Steroidal androgen synthesis inhibitors like the CYP17A1 inhibitor abiraterone acetate (Zytiga) or the 5α-reductase inhibitors finasteride and dutasteride could also technically be described as "SAAs", but the term is usually reserved to describe AR antagonists (and sometimes progestogenic antigonadotropins).

===Not marketed===

====Under development====
- Clascoterone (CB-03-01; Breezula, Winlevi): A pure AR antagonist. Topical without any systemic activity. Under development for the treatment of acne and pattern hair loss (androgenic alopecia).

====Development discontinued====
- 11α-Hydroxyprogesterone (11α-OHP): Possibly the first antiandrogen to be discovered. Weak antiandrogen used topically. Studied in the 1950s for the treatment of androgen-dependent skin conditions like acne and reportedly showed some effectiveness but was never marketed.
- Benorterone (SKF-7690, FC-612): A pure AR antagonist without progestogenic activity, though with some antigonadotropic activity through an undefined mechanism. One of the earliest antiandrogens. Studied in the treatment of acne, seborrhea, and hirsutism in the 1960s but was found to produce a very high rate of gynecomastia in males. Development was discontinued in favor of cyproterone acetate, which showed only a low rate of gynecomastia in males.
- BOMT (Ro 7-2340): A pure AR antagonist without other progestogenic activity, though with some antigonadotropic activity through an undefined mechanism. One of the earliest antiandrogens. Studied in the treatment of benign prostatic hyperplasia but was never marketed.
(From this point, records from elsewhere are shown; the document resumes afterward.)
-- ==== Sys2Proof/Laws/Crc.lean ====
section
/-! SUPPORT. The CRC register over spans, and the linearity of the bit-serial engine. -/

namespace Sys2Proof.Machine

@[simp] theorem crcFeed_nil (r : Half) : crcFeed r [] = r := rfl

@[simp] theorem crcFeed_cons (r : Half) (b : Byte) (bs : List Byte) : crcFeed r (b :: bs) = crcFeed (crcStep r b) bs := rfl

/-- Streaming composes (R137). -/
theorem crcFeed_append (r : Half) (bs cs : List Byte) : crcFeed r (bs ++ cs) = crcFeed (crcFeed r bs) cs :=
  List.foldl_append

theorem crct_zero : crct 0#8 = 0#16 := rfl

/-- One conditional shift step is linear over exclusive-or. -/
theorem crcShift_xor (x y : Half) : crcShift (x ^^^ y) = crcShift x ^^^ crcShift y := by
  unfold crcShift
  rw [BitVec.getLsbD_xor, BitVec.ushiftRight_xor_distrib]
  cases x.getLsbD 0 <;> cases y.getLsbD 0 <;>
    simp only [Bool.xor_false, Bool.xor_true, Bool.not_false, Bool.not_true, if_true, if_false, Bool.false_eq_true]
  · rw [BitVec.xor_assoc]
  · rw [BitVec.xor_assoc, BitVec.xor_assoc, BitVec.xor_comm (y >>> 1)]
  · apply BitVec.eq_of_getLsbD_eq; intro i hi
    simp only [BitVec.getLsbD_xor]
    cases (x >>> 1).getLsbD i <;> cases (y >>> 1).getLsbD i <;> cases (0xA001#16).getLsbD i <;> rfl

/-- Several conditional shift steps are linear over exclusive-or. -/
theorem crcShifts_xor (n : Nat) (x y : Half) : crcShifts n (x ^^^ y) = crcShifts n x ^^^ crcShifts n y := by
  induction n generalizing x y with
  | zero => rfl
  | succ n ih => rw [crcShifts, crcShifts, crcShifts, crcShift_xor, ih]

end Sys2Proof.Machine
end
Was also of interest for the potential treatment of acne, pattern hair loss (androgenic alopecia), and prostate cancer, but was never studied for such uses.
- Cyproterone (SH-80881, SH-881): A pure AR antagonist without progestogenic activity, showing robust progonadotropic activity like NSAAs. One of the earliest antiandrogens. Was studied in the treatment of precocious puberty as well as acne, seborrhea, and hirsutism. Showed surprisingly poor effectiveness in clinical trials and was abandoned in favor of cyproterone acetate.
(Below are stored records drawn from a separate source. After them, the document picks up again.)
/-- The word of a command is legal when its group operand is not 0 (R94). -/
theorem legalCommandWord_encode {i : Instr} (h : i.isCommand = true) :
    LegalCommandWord (encode i) ↔ i.wellFormed = true := by
  cases i with
  | crci => simp [encode, legalCommandWord_commandWord, Instr.wellFormed]
  | crcb a => simp [encode, legalCommandWord_commandWord, Instr.wellFormed]
  | crcr => simp [encode, legalCommandWord_commandWord, Instr.wellFormed]
  | stat => simp [encode, legalCommandWord_commandWord, Instr.wellFormed]
  | req a g => simp [encode, legalCommandWord_commandWord, Instr.wellFormed]
  | cap => simp [encode, legalCommandWord_commandWord, Instr.wellFormed]
  | loc g => simp [encode, legalCommandWord_commandWord, Instr.wellFormed]
  | dec g => simp [encode, legalCommandWord_commandWord, Instr.wellFormed]
  | _ => cases h

/-- A legal word is the word of a command (R92). -/
theorem LegalCommandWord.exists_encode {w : Word} (h : LegalCommandWord w) :
    ∃ i : Instr, i.isCommand = true ∧ encode i = w := by
  have hw := commandWord_fields w h.1
  rw [← hw, legalCommandWord_commandWord] at h
  rcases h with ⟨ho, ha, hg⟩ | ⟨ho, hg⟩ | ⟨ho, -⟩ | ⟨ho, ha, -⟩
  · rw [ha, hg] at hw
    simp only [List.mem_cons, List.not_mem_nil, or_false] at ho
    rcases ho with ho | ho | ho | ho <;> rw [ho] at hw
    · exact ⟨.crci, rfl, hw⟩
    · exact ⟨.crcr, rfl, hw⟩
    · exact ⟨.stat, rfl, hw⟩
    · exact ⟨.cap, rfl, hw⟩
  · rw [ho, hg] at hw
    exact ⟨.crcb (aOf w), rfl, hw⟩
  · rw [ho] at hw
    exact ⟨.req (aOf w) (gOf w), rfl, hw⟩
  · rw [ha] at hw
    simp only [List.mem_cons, List.not_mem_nil, or_false] at ho
    rcases ho with ho | ho <;> rw [ho] at hw
    · exact ⟨.loc (gOf w), rfl, hw⟩
    · exact ⟨.dec (gOf w), rfl, hw⟩

/-- Settles O11: a legal word is the word of a command (`LegalCommandWord.exists_encode`), and the word of a command is
legal exactly when the command is well formed (`legalCommandWord_encode`). -/
theorem legalWordsDecode : Obligations.LegalWordsDecode := by
  intro w
  constructor
  · intro hlegal
    obtain ⟨i, hcommand, rfl⟩ := hlegal.exists_encode
    exact ⟨i, decodeCommand_encode hcommand, (legalCommandWord_encode hcommand).1 hlegal⟩
  · rintro ⟨i, hd, hwf⟩
    obtain ⟨hcommand, rfl⟩ := decodeCommand_eq_ok_iff.1 hd
    exact (legalCommandWord_encode hcommand).2 hwf

/-! ### Illegal command words -/

/-- An instruction with an ill-formed operand raises IllegalCommand before anything else (R94, R245). -/
theorem exec_illFormed {i : Instr} (h : i.wellFormed = false) (s : State) : exec i s = .next (raiseIllegal s) := by
  cases i with
  | req a g | loc g | dec g =>
    obtain rfl : g = 0#2 := by simpa [Instr.wellFormed] using h
    rfl
  | _ => cases h

/-- With no command running, a word that is not legal is taken and raises IllegalCommand, whether it fails to decode or
decodes to an ill-formed command (R94, log entry 8). -/
theorem step_of_illegalWord {s : State} {w : Word} {ws : List Word} (hr : s.rst = false) (hrun : s.run = .idle)
    (hc : s.cmd = w :: ws) (hbad : ¬ LegalCommandWord w) :
    step s = .next (raiseIllegal { s with cmd := ws }) := by
  cases hd : decodeCommand w with
  | error e => exact step_of_badCommand hr hrun hc hd
  | ok i =>
    have hwf : i.wellFormed = false :=
      eq_false_of_ne_true fun hwf => hbad ((legalWordsDecode w).2 ⟨i, hd, hwf⟩)
    rw [step_of_command hr hrun hc hd, exec_illFormed hwf]

/-- Settles O12, by `step_of_illegalWord`; the unit was idle, so raising leaves `run` as it was. -/
theorem illegalWordRaises : Obligations.IllegalWordRaises := by
  intro s w ws hr hrun hc hbad
  rw [step_of_illegalWord hr hrun hc hbad, raiseIllegal, raise, ← hrun]
  rfl

/-- Settles O13: the operand 0 is ill formed in each of the three commands (`exec_illFormed`). -/
theorem groupZeroRaisesIllegal : Obligations.GroupZeroRaisesIllegal := by
  rintro s i (⟨a, rfl⟩ | rfl | rfl) <;> exact exec_illFormed rfl s

/-! ### The request frame -/

/-- The addresses REQ accepts are 1 to 15 (R152). -/
theorem addressOk_iff (a : Byte) : addressOk a = true ↔ 1 ≤ a.toNat ∧ a.toNat ≤ 15 := by
  rw [addressOk, Bool.and_eq_true, decide_eq_true_eq, decide_eq_true_eq]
- Delanterone (GBR-21162): An AR antagonist which was described in the literature in 1977. Was under development for the treatment of acne but showed poor effectiveness in preclinical studies and was abandoned.
- Galeterone (TOK-001, VN/124-1): A dual AR antagonist and steroidogenesis inhibitor which was under development for the treatment of prostate cancer but showed insufficient effectiveness in clinical trials and was discontinued.
- Inocoterone acetate (RU-38882, RU-882): A steroid-like NSAA. It was under development as a topical medication for the treatment of acne but was discontinued due to insufficient effectiveness in clinical trials.
- Metogest (SC-14207): An AR antagonist which was patented in 1975 and briefly investigated for the treatment of acne but was never marketed.
- Rosterolone (SH-434): A pure AR antagonist without other hormonal activity. Developed as a topical antiandrogen without systemic activity. Showed some effectiveness in the treatment of acne, but was never marketed.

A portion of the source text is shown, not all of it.